* **Problem statement**: In the entries below, count every line containing "header". Return the number and nothing else.

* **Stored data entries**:
*-*-*

-- ==== Sys2Proof/Machine/ExecBond.lean ====
section
/-! DEFINITION. The meanings of the commands of bonds. -/

namespace Sys2Proof.Machine

/-- SEGMENT_RECEIVE (R270, R271, R274): a segment arrives on a Camtex port. -/
def execSegmentReceive (k : Fin 8) (seg : Segment) (s : State) : Answer :=
  .next (s.run (fun m => m.onCore (fun m => m.segmentIn k.val seg)))

/-- SYNC (R278): a stream starts afresh. -/
def execSync (k : Fin 8) (seg : Segment) (s : State) : Answer :=
  .next (s.run (fun m => m.onCore (fun m => m.syncRow k.val seg)))

/-- CACK_RECEIVE (R275, R276). -/
def execCackReceive (k : Fin 8) (seg : Segment) (s : State) : Answer :=
  .next (s.run (fun m => m.onCore (fun m => m.cackRow k.val seg)))

/-- CACK_DELAY_EXPIRY (R275): 1 µs after an acceptance that no CACK covers. -/
def execCackDelayExpiry (path : Fin 4096) (cls : SegClass) (s : State) : Answer :=
  .next (s.run (fun m => m.onCoreTimer (.cackDelay path.val cls) (fun m => m.cackDelayEnd path.val cls)))

/-- RESEND_INTERVAL_EXPIRY (R276). -/
def execResendIntervalExpiry (path : Fin 4096) (cls : SegClass) (s : State) : Answer :=
  .next (s.run (fun m => m.onCoreTimer (.resend path.val cls) (fun m => m.resendEnd path.val cls)))

/-- STREAM_TIMEOUT (R277): the oldest held segment has been held for 1 ms. -/
def execStreamTimeout (path : Fin 4096) (cls : SegClass) (s : State) : Answer :=
  .next (s.run (fun m => m.onCoreTimer (.stream path.val cls) (fun m => m.streamEnd path.val cls)))

/-- CANDIDATE (R279, R280). -/
def execCandidate (level : Fin 4) (term : Fin 65536) (prio : Byte) (serial : W64) (path : Fin 4096) (s : State) : Answer :=
  .next (s.run (fun m => m.onCore (fun m => m.candidateIn level.val term.val (prio.toNat, serial.toNat) path.val)))

/-- HEARTBEAT (R280, R281, R283). -/
def execHeartbeat (level : Fin 4) (term : Fin 65536) (prio : Byte) (serial : W64) (path : Fin 4096) (s : State) : Answer :=
  .next (s.run (fun m => m.onCore (fun m => m.heartbeatIn level.val term.val (prio.toNat, serial.toNat) path.val)))

/-- HEARTBEAT_ACK (R281, R282, R284). -/
def execHeartbeatAck (level : Fin 4) (ack : HbAck) (s : State) : Answer :=
  .next (s.run (fun m => m.onCore (fun m => m.ackIn level.val ack)))

/-- HEARTBEAT_TIMER (R280, R281). -/
def execHeartbeatTimer (level : Fin 4) (s : State) : Answer :=
  .next (s.run (fun m => m.onCoreTimer (.heartbeat level.val) (fun m => m.heartbeatTimer level.val)))

/-- ELECTION_COLLECT_EXPIRY (R280). -/
def execElectionCollectExpiry (level : Fin 4) (s : State) : Answer :=
  .next (s.run (fun m => m.onCoreTimer (.collect level.val) (fun m => m.collectEnd level.val)))

/-- KEYSTONE_LOSS_TIMEOUT (R280). -/
def execKeystoneLossTimeout (level : Fin 4) (s : State) : Answer :=
  .next (s.run (fun m => m.onCoreTimer (.ksLoss level.val) (fun m => m.ksLost level.val)))

/-- MEMBER_LOST (R277, R281, R291, R292). -/
def execMemberLost (path : Fin 4096) (s : State) : Answer := .next (s.run (fun m => m.onCore (fun m => m.memberLost path.val)))

/-- ORPHAN_EXPIRY (R292). -/
def execOrphanExpiry (entry : Nat) (s : State) : Answer :=
  .next (s.run (fun m => m.onCoreTimer (.orphan entry) (fun m => m.orphanEnd entry)))

/-- ALERT (R285, R289). -/
def execAlert (srcPath : Fin 4096) (srcPort : Fin 64) (level : Bool) (s : State) : Answer :=
  .next (s.run (fun m => m.onCore (fun m => m.alertIn srcPath.val srcPort.val level)))

/-- RESET_REQ (R216, R289). -/
def execResetReq (srcPath : Fin 4096) (port : Fin 64) (set : Bool) (s : State) : Answer :=
  .next (s.run (fun m => m.onCore (fun m => m.resetReqIn srcPath.val port.val set)))

/-- LINK_STATE (R214, R289). -/
def execLinkState (srcPath : Fin 4096) (srcPort : Fin 64) (present contained failed : Bool) (s : State) : Answer :=
  .next (s.run (fun m => m.onCore (fun m => m.linkStateIn srcPath.val srcPort.val present contained failed)))

/-- POWER_GOOD (R285, R289). -/
def execPowerGood (srcPath : Fin 4096) (srcPort : Fin 64) (pg : Bool) (s : State) : Answer :=
  .next (s.run (fun m => m.onCore (fun m => m.powerGoodIn srcPath.val srcPort.val pg)))

/-- WAKE_REQ (R284): whichever module asks, the keystone acts alike. -/
def execWakeReq (_srcPath : Fin 4096) (sleeper : Fin 4096) (s : State) : Answer :=
  .next (s.run (fun m => m.onCore (fun m => m.wakeReq sleeper.val)))

/-- ERR_REPORT (R290, R304). -/
def execErrReport (srcPath : Fin 4096) (cause : Fin 16) (origin : Fin 128) (header : List W32) (s : State) : Answer :=
  .next (s.run (fun m => m.onCore (fun m => m.errIn srcPath.val cause.val origin.val (header.map BitVec.toNat))))

/-- PARK (R98, R289, R292). -/
def execPark (srcPath : Fin 4096) (msg : ParkMsg) (s : State) : Answer :=
  .next (s.run (fun m => m.onCore (fun m => m.parkIn srcPath.val msg)))

/-- LEND_REQ (R285, R286). -/
def execLendReq (req : LendReq) (s : State) : Answer := .next (s.run (fun m => m.onCore (fun m => m.lendIn req)))

/-- LEND_GO (R285): BND_LEND_CTL is written. -/
def execLendGo (who : Who) (v : W32) (s : State) : Answer :=
  .next (s.run (fun m => m.rowWrite who Reg.BND_LEND_CTL false v.toNat))

/-- UNLEND_SETTLE_EXPIRY (R285). -/
def execUnlendSettleExpiry (s : State) : Answer := .next (s.run (fun m => m.onCoreTimer .unlendSettle (fun m => m.unlendEnd)))

/-- RT_WORD_WRITE (R293): a word of a routing entry is written. -/
def execRtWordWrite (who : Who) (entry : Fin 65536) (word : Fin 8) (v : W32) (s : State) : Answer :=
  .next (s.run (fun m => m.rowWrite who (rtOff entry.val word.val) false v.toNat))

/-- RT_ENTRY_COMMIT (R293): word 0 puts the staged entry into the table. -/
def execRtEntryCommit (who : Who) (entry : Fin 65536) (v : W32) (s : State) : Answer :=
  .next (s.run (fun m => m.rowWrite who (rtOff entry.val 0) false v.toNat))

/-- STREAM_PEEK (R272). -/
def execStreamPeek (who : Who) (v : W32) (s : State) : Answer :=
  .next (s.run (fun m => m.rowWrite who Reg.BND_STREAM_IDX false v.toNat))

end Sys2Proof.Machine
end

*-*-*

* **Solution for this task**: 2